● RECORDED DATA:
/-- A line's copy with the merging buffer's bytes over it, oldest entry first (R89, R295). -/
def mergeOverlay (s : State) (line : Nat) (d : LineData) : LineData :=
  (mergesOf s line).foldl (fun d m => mergeBytes d (sectorBytes m) (sectorMask m)) d

/-- The bytes of a line the merging buffer holds. -/
def mergeMask (s : State) (line : Nat) : LineMask := (mergesOf s line).foldl (fun a m => a ||| sectorMask m) 0

/-- An entry taken and its MEM read issued, critical beat first (R111); a fill that installs the line takes with it the bytes the
merging buffer holds (R89, R295). -/
def mheStart (s : State) (m : Mhe) : State :=
  let m := if m.kind == .memSide || m.kind == .bypass then m
    else { m with wdata := mergeBytes (mergeOverlay s m.line 0) m.wdata m.wmask, wmask := mergeMask s m.line ||| m.wmask }
  let s := { s with arr := { s.arr with mhes := s.arr.mhes ++ [m] } }
  memRead s (.fill m.line) (m.line * 512) 4 m.crit m.qos

/-- A line installed as filling in its slot. -/
def setFilling (s : State) (k line last cls age : Nat) : State :=
  storeLine s k { addr := line, filling := true, last := last, qos := cls, age := age } 0 true

/-! ## Prefetch (R113 to R115) -/

/-- A prefetch of a line of a last for a requester of R101, started, dropped or withheld. -/
def prefetchLine (s : State) (line li age who : Nat) (kind : FillKind) : State :=
  let l := lastAt s li
  if line * 512 < l.base ∨ l.limit ≤ line * 512 ∨ lastOfLine s line ≠ li ∨ l.cond ≠ 1 ∨ !aCache l.attr then s
  else if (findLine s line).isSome || (mheOf s line).isSome || (evictOf s line).isSome then s
  else if s.qs.pressure && csrBit s 0x3080 16 then ev s Ev.prefetchThrottled
  else if 128 - mheUsed s < 16 then ev s Ev.prefetchDropped
  else
    let cls := aQos l.attr
    match findWay s line l.attr who cls with
    | .busy s => ev s Ev.prefetchDropped
    | .noWay s => ev s Ev.allocBypass
    | .slot s k =>
      let s := setFilling s k line li cls age
      ev (mheStart s { line := line, kind := kind, slot := some k, qos := cls, last := li, age := age }) Ev.prefetchIssued

/-- The lines kept ahead of an access to a confirmed stream. -/
def streamAhead (s : State) (line li who : Nat) (up : Bool) : State :=
  let pf := (lastAt s li).prefetch
  let step := 2 ^ stripeShift s
  (List.range (fld pf 4 2 + 1)).foldl (fun s i =>
    let d := (i + 1) * step
    if up then prefetchLine s (line + d) li (if pf.testBit 7 then 3 else 2) who .stream
    else if d ≤ line then prefetchLine s (line - d) li (if pf.testBit 7 then 3 else 2) who .stream
    else s) s

/-- A tracker taken, the least recently used given up when all 16 are in use; the trackers stand in the order of their last use. -/
def streamTake (ts : List Stream) (t : Stream) : List Stream := ts.drop (ts.length - 15) ++ [t]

● REQUIREMENT: Produce a word-for-word copy of everything above from the line holding "s => ev s Ev.prefetchDropped" down to the line holding "(List.range (fld pf", with both of those lines kept.

● RESULT OF THE TASK:
    | .busy s => ev s Ev.prefetchDropped
    | .noWay s => ev s Ev.allocBypass
    | .slot s k =>
      let s := setFilling s k line li cls age
      ev (mheStart s { line := line, kind := kind, slot := some k, qos := cls, last := li, age := age }) Ev.prefetchIssued

/-- The lines kept ahead of an access to a confirmed stream. -/
def streamAhead (s : State) (line li who : Nat) (up : Bool) : State :=
  let pf := (lastAt s li).prefetch
  let step := 2 ^ stripeShift s
  (List.range (fld pf 4 2 + 1)).foldl (fun s i =>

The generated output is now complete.